I've gone ahead an moved codfw PyBals to conf2006 today, so that preparation step is out of the way.

I've also posted additional patches related to disabling / relocating etcd-mirror replication, as described in T352245#11376150.

Unless anything comes up in the interim, I'll aim to get this done tomorrow (Tuesday) with a potential fallback day of Wednesday. In either case, this would happen during the 15:00 - 17:00 UTC window.

Mentioned in SAL (#wikimedia-operations) [2025-11-18T15:35:14Z] <swfrench-wmf> disable puppet on A:conf-codfw - T352245

Mentioned in SAL (#wikimedia-operations) [2025-11-18T15:39:19Z] <swfrench-wmf> silenced EtcdReplicationDown db7447af-851f-4faa-a4fd-b535ee9fbcdb - T352245

Change #1206452 merged by Scott French:

[operations/puppet@production] hiera: temporarily disable etcd replication on conf2005

https://gerrit.wikimedia.org/r/1206452

Mentioned in SAL (#wikimedia-operations) [2025-11-18T15:48:45Z] <swfrench-wmf> transferred etcd-mirror replication to conf2006 - T352245

Change #1203557 merged by Scott French:

[operations/puppet@production] hiera: switch codfw etcd-main cluster to cfssl/pki

https://gerrit.wikimedia.org/r/1203557

Mentioned in SAL (#wikimedia-operations) [2025-11-18T16:10:12Z] <swfrench-wmf> migrating etcd to PKI certs on conf2004 - T352245

Mentioned in SAL (#wikimedia-operations) [2025-11-18T16:18:30Z] <swfrench@deploy2002> Locking from deployment [ALL REPOSITORIES]: Hold deployments during etcd certificate change - T352245

Mentioned in SAL (#wikimedia-operations) [2025-11-18T16:22:29Z] <swfrench-wmf> migrating etcd to PKI certs on conf2005 - T352245

Mentioned in SAL (#wikimedia-operations) [2025-11-18T16:23:02Z] <swfrench@deploy2002> Unlocked for deployment [ALL REPOSITORIES]: Hold deployments during etcd certificate change - T352245 (duration: 04m 32s)

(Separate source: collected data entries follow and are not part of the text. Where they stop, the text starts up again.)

-- ==== Sys2Proof/Decode.lean ====
section
/-! DEFINITION. The decoder of spec/30_encoding.md R54 (fields R51, formats R52), total on any bytes and rejecting
by name, and the encoder written from the patterns of R52 and R56. -/

namespace Sys2Proof

/-! ### Fields (R51) -/

/-- `fam`, bits 15:12. -/
def famOf (op : Word) : BitVec 4 := op.extractLsb' 12 4

/-- Bits 11:8 as four bits: the `x` field, the top nibble of `nnn`, or ignored. -/
def nibble2 (op : Word) : BitVec 4 := op.extractLsb' 8 4

/-- Bits 7:4 as four bits. -/
def nibble1 (op : Word) : BitVec 4 := op.extractLsb' 4 4

/-- `n`, bits 3:0 as four bits. -/
def nibble0 (op : Word) : BitVec 4 := op.extractLsb' 0 4

/-- `kk`, bits 7:0. -/
def kkOf (op : Word) : Byte := op.extractLsb' 0 8

/-- `nnn`, bits 11:0. -/
def nnnOf (op : Word) : Addr12 := op.extractLsb' 0 12

/-- `x`, bits 11:8, as a register number. -/
def xOf (op : Word) : Reg := (nibble2 op).toFin

/-- `y`, bits 7:4, as a register number. -/
def yOf (op : Word) : Reg := (nibble1 op).toFin

/-- `n`, bits 3:0, as a row count. -/
def nOf (op : Word) : Nat := (nibble0 op).toNat

/-! ### Decode (R54) -/

/-- Family 0x0: the low byte is the whole key, bits 11:8 are ignored (R59; log 12). -/
def decodeFam0 (op : Word) : Option Instr :=
  match (kkOf op).toNat with
  | 0xE0 => some .cls
  | 0xEE => some .ret
  | _ => none

/-- Family 0x8: the low nibble selects the operation (R54, R57). -/
def decodeFam8 (op : Word) : Option Instr :=
  match (nibble0 op).toNat with
  | 0x0 => some (.ldReg (xOf op) (yOf op))
  | 0x1 => some (.or (xOf op) (yOf op))
  | 0x2 => some (.and (xOf op) (yOf op))
  | 0x3 => some (.xor (xOf op) (yOf op))
  | 0x4 => some (.addReg (xOf op) (yOf op))
  | 0x5 => some (.sub (xOf op) (yOf op))
  | 0x6 => some (.shr (xOf op) (yOf op))
  | 0x7 => some (.subn (xOf op) (yOf op))
  | 0xE => some (.shl (xOf op) (yOf op))
  | _ => none

/-- Family 0xE: the low byte selects the operation (R54). -/
def decodeFamE (op : Word) : Option Instr :=
  match (kkOf op).toNat with
  | 0x9E => some (.skp (xOf op))
  | 0xA1 => some (.sknp (xOf op))
  | _ => none

/-- Family 0xF: the low byte selects the operation (R54, R57). -/
def decodeFamF (op : Word) : Option Instr :=
  match (kkOf op).toNat with
  | 0x07 => some (.ldVxDt (xOf op))
  | 0x0A => some (.ldVxK (xOf op))
  | 0x15 => some (.ldDtVx (xOf op))
  | 0x18 => some (.ldStVx (xOf op))
  | 0x1E => some (.addI (xOf op))
  | 0x29 => some (.ldF (xOf op))
  | 0x33 => some (.ldB (xOf op))
  | 0x55 => some (.ldMemVx (xOf op))
  | 0x65 => some (.ldVxMem (xOf op))
  | _ => none

/-- The instruction an opcode selects, or none where it is Unrecognised (R54, R58). -/
def decodeWord (op : Word) : Option Instr :=
  match (famOf op).toNat with
  | 0x0 => decodeFam0 op
  | 0x1 => some (.jp (nnnOf op))
  | 0x2 => some (.call (nnnOf op))
  | 0x3 => some (.seImm (xOf op) (kkOf op))
  | 0x4 => some (.sneImm (xOf op) (kkOf op))
  | 0x5 => if nibble0 op = 0 then some (.seReg (xOf op) (yOf op)) else none
  | 0x6 => some (.ldImm (xOf op) (kkOf op))
  | 0x7 => some (.addImm (xOf op) (kkOf op))
  | 0x8 => decodeFam8 op
  | 0x9 => if nibble0 op = 0 then some (.sneReg (xOf op) (yOf op)) else none
  | 0xA => some (.ldI (nnnOf op))
  | 0xB => some (.jpV0 (nnnOf op))
  | 0xC => some (.rnd (xOf op) (kkOf op))
  | 0xD => some (.drw (xOf op) (yOf op) (nOf op))
  | 0xE => decodeFamE op
  | 0xF => decodeFamF op
  | _ => none

/-- Two bytes make an opcode, the byte at the lower address in bits 15:8 (R50; spec/20_memory.md R32, R42). -/
def opcodeOf (hi lo : Byte) : Word := hi ++ lo

/-- Why bytes are no instruction. -/
inductive DecodeReject where
  /-- The opcode matches no row: the non-fatal DecodeError of R58. -/
  | unrecognised (opcode : Word)
  /-- Fewer than two bytes are left. -/
  | truncated
  deriving DecidableEq, Repr

/-- Reads one instruction off the front of a byte stream (R50). -/
def decode : List Byte → Except DecodeReject (Instr × List Byte)
  | hi :: lo :: rest =>
    match decodeWord (opcodeOf hi lo) with
    | some i => .ok (i, rest)
    | none => .error (.unrecognised (opcodeOf hi lo))
  | _ => .error .truncated

/-- The decoder on a word numbered as spec/opcode_table.json numbers it: every row is one 16-bit word whose first
byte in memory is bits 15:8. -/
def decodeTableWord (nbits w : Nat) : Option Instr :=
  let op : Word := BitVec.ofNat 16 (w % 2 ^ nbits)
  match decode [op.extractLsb' 8 8, op.extractLsb' 0 8] with
  | .ok (i, _) => some i
  | .error _ => none

/-! ### Encode (R52, R56) -/

/-- A register number in its four-bit field. -/
def regBits (r : Reg) : BitVec 4 := BitVec.ofFin r

/-- Format NNN. -/
def packNnn (fam : BitVec 4) (nnn : Addr12) : Word := fam ++ nnn

/-- Formats XKK, X and (with a zero second nibble) FIXED. -/
def packXkk (fam x : BitVec 4) (kk : Byte) : Word := fam ++ (x ++ kk)

/-- Formats XY and XYN. -/
def packXyn (fam x y n : BitVec 4) : Word := fam ++ (x ++ (y ++ n))

/-- The opcode of an instruction. The ignored bits 11:8 of CLS and RET are written as 0 (R59; log 12). -/
def encode : Instr → Word
  | .cls => packXkk 0x0 0 0xE0
  | .ret => packXkk 0x0 0 0xEE
  | .jp nnn => packNnn 0x1 nnn
  | .call nnn => packNnn 0x2 nnn
  | .seImm x kk => packXkk 0x3 (regBits x) kk
  | .sneImm x kk => packXkk 0x4 (regBits x) kk
  | .seReg x y => packXyn 0x5 (regBits x) (regBits y) 0x0
  | .ldImm x kk => packXkk 0x6 (regBits x) kk
  | .addImm x kk => packXkk 0x7 (regBits x) kk
  | .ldReg x y => packXyn 0x8 (regBits x) (regBits y) 0x0
  | .or x y => packXyn 0x8 (regBits x) (regBits y) 0x1
  | .and x y => packXyn 0x8 (regBits x) (regBits y) 0x2
  | .xor x y => packXyn 0x8 (regBits x) (regBits y) 0x3
  | .addReg x y => packXyn 0x8 (regBits x) (regBits y) 0x4
  | .sub x y => packXyn 0x8 (regBits x) (regBits y) 0x5
  | .shr x y => packXyn 0x8 (regBits x) (regBits y) 0x6
  | .subn x y => packXyn 0x8 (regBits x) (regBits y) 0x7
  | .shl x y => packXyn 0x8 (regBits x) (regBits y) 0xE
  | .sneReg x y => packXyn 0x9 (regBits x) (regBits y) 0x0
  | .ldI nnn => packNnn 0xA nnn
  | .jpV0 nnn => packNnn 0xB nnn
  | .rnd x kk => packXkk 0xC (regBits x) kk
  | .drw x y n => packXyn 0xD (regBits x) (regBits y) (BitVec.ofNat 4 n)
  | .skp x => packXkk 0xE (regBits x) 0x9E
  | .sknp x => packXkk 0xE (regBits x) 0xA1
  | .ldVxDt x => packXkk 0xF (regBits x) 0x07
  | .ldVxK x => packXkk 0xF (regBits x) 0x0A
  | .ldDtVx x => packXkk 0xF (regBits x) 0x15
  | .ldStVx x => packXkk 0xF (regBits x) 0x18
  | .addI x => packXkk 0xF (regBits x) 0x1E
  | .ldF x => packXkk 0xF (regBits x) 0x29
  | .ldB x => packXkk 0xF (regBits x) 0x33
  | .ldMemVx x => packXkk 0xF (regBits x) 0x55
  | .ldVxMem x => packXkk 0xF (regBits x) 0x65

/-- The two bytes of an instruction as memory holds them, high byte first (R42, R50). -/
def encodeBytes (i : Instr) : List Byte :=
  [(encode i).extractLsb' 8 8, (encode i).extractLsb' 0 8]

/-- A row of the instruction list R56: an opcode `op` is the instruction exactly when `op &&& mask = pattern`. -/
structure Row where
  pattern : Word
  mask : Word
  deriving DecidableEq, Repr

/-- The `match` and `mask` columns of R56 for each instruction. -/
def Instr.row : Instr → Row
  | .cls => ⟨0x00E0, 0xF0FF⟩
  | .ret => ⟨0x00EE, 0xF0FF⟩
  | .jp _ => ⟨0x1000, 0xF000⟩
  | .call _ => ⟨0x2000, 0xF000⟩
  | .seImm _ _ => ⟨0x3000, 0xF000⟩
  | .sneImm _ _ => ⟨0x4000, 0xF000⟩
  | .seReg _ _ => ⟨0x5000, 0xF00F⟩
  | .ldImm _ _ => ⟨0x6000, 0xF000⟩
  | .addImm _ _ => ⟨0x7000, 0xF000⟩
  | .ldReg _ _ => ⟨0x8000, 0xF00F⟩
  | .or _ _ => ⟨0x8001, 0xF00F⟩
  | .and _ _ => ⟨0x8002, 0xF00F⟩
  | .xor _ _ => ⟨0x8003, 0xF00F⟩
  | .addReg _ _ => ⟨0x8004, 0xF00F⟩
  | .sub _ _ => ⟨0x8005, 0xF00F⟩
  | .shr _ _ => ⟨0x8006, 0xF00F⟩
  | .subn _ _ => ⟨0x8007, 0xF00F⟩
  | .shl _ _ => ⟨0x800E, 0xF00F⟩
  | .sneReg _ _ => ⟨0x9000, 0xF00F⟩
  | .ldI _ => ⟨0xA000, 0xF000⟩
  | .jpV0 _ => ⟨0xB000, 0xF000⟩
  | .rnd _ _ => ⟨0xC000, 0xF000⟩
  | .drw _ _ _ => ⟨0xD000, 0xF000⟩
  | .skp _ => ⟨0xE09E, 0xF0FF⟩
  | .sknp _ => ⟨0xE0A1, 0xF0FF⟩
  | .ldVxDt _ => ⟨0xF007, 0xF0FF⟩
  | .ldVxK _ => ⟨0xF00A, 0xF0FF⟩
  | .ldDtVx _ => ⟨0xF015, 0xF0FF⟩
  | .ldStVx _ => ⟨0xF018, 0xF0FF⟩
  | .addI _ => ⟨0xF01E, 0xF0FF⟩
  | .ldF _ => ⟨0xF029, 0xF0FF⟩
  | .ldB _ => ⟨0xF033, 0xF0FF⟩
  | .ldMemVx _ => ⟨0xF055, 0xF0FF⟩
  | .ldVxMem _ => ⟨0xF065, 0xF0FF⟩

end Sys2Proof
end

Mentioned in SAL (#wikimedia-operations) [2025-11-18T16:25:00Z] <swfrench-wmf> begin rolling restarts of codfw-associated confds - T352245

Mentioned in SAL (#wikimedia-operations) [2025-11-18T16:28:15Z] <swfrench-wmf> restarted navtiming on webperf2003 - T352245

Change #1206453 merged by Scott French:

[operations/puppet@production] hiera: move etcd replication back to conf2005

https://gerrit.wikimedia.org/r/1206453

Mentioned in SAL (#wikimedia-operations) [2025-11-18T16:38:08Z] <swfrench-wmf> transferred etcd-mirror replication back to conf2005 - T352245

Mentioned in SAL (#wikimedia-operations) [2025-11-18T16:55:29Z] <swfrench-wmf> deleted EtcdReplicationDown silence db7447af-851f-4faa-a4fd-b535ee9fbcdb - T352245

Change #1206922 had a related patch set uploaded (by Scott French; author: Scott French):

[operations/puppet@production] hiera: point codfw LVS back to conf2004

https://gerrit.wikimedia.org/r/1206922

Alright, that went quite smoothly, if somewhat involved.

Some observations:

Leadership transfer: By the time we started work on this today, conf2005 had become the leader. While I'd considered using move-leader to preemptively move leadership to another node, upon closer inspection of the logs from the prior update of conf2004, I had more confidence in just letting etcd's shutdown handlers manage it:

Nov 18 16:11:02 conf2004 etcd[2123154]: received terminated signal, shutting down...
[ ... ]
Nov 18 16:11:09 conf2004 etcd[2123154]: skipped leadership transfer for stopping non-leader member

and indeed that worked as expected:

Nov 18 16:20:26 conf2005 etcd[2619405]: received terminated signal, shutting down...
[ ... ]
Nov 18 16:20:33 conf2005 etcd[2619405]: 1368857fef7c66b6 starts leadership transfer from 1368857fef7c66b6 to bc455dd2ab948ee
Nov 18 16:20:33 conf2005 etcd[2619405]: 1368857fef7c66b6 [term 12939] starts to transfer leadership to bc455dd2ab948ee
Nov 18 16:20:33 conf2005 etcd[2619405]: 1368857fef7c66b6 sends MsgTimeoutNow to bc455dd2ab948ee immediately as bc455dd2ab948ee already has up-to-date log
Nov 18 16:20:33 conf2005 etcd[2619405]: 1368857fef7c66b6 [term: 12939] received a MsgVote message with higher term from bc455dd2ab948ee [term: 12940]
Nov 18 16:20:33 conf2005 etcd[2619405]: 1368857fef7c66b6 became follower at term 12940

Ultimately, I'm happy we managed to kick the tires on letting etcd do its thing.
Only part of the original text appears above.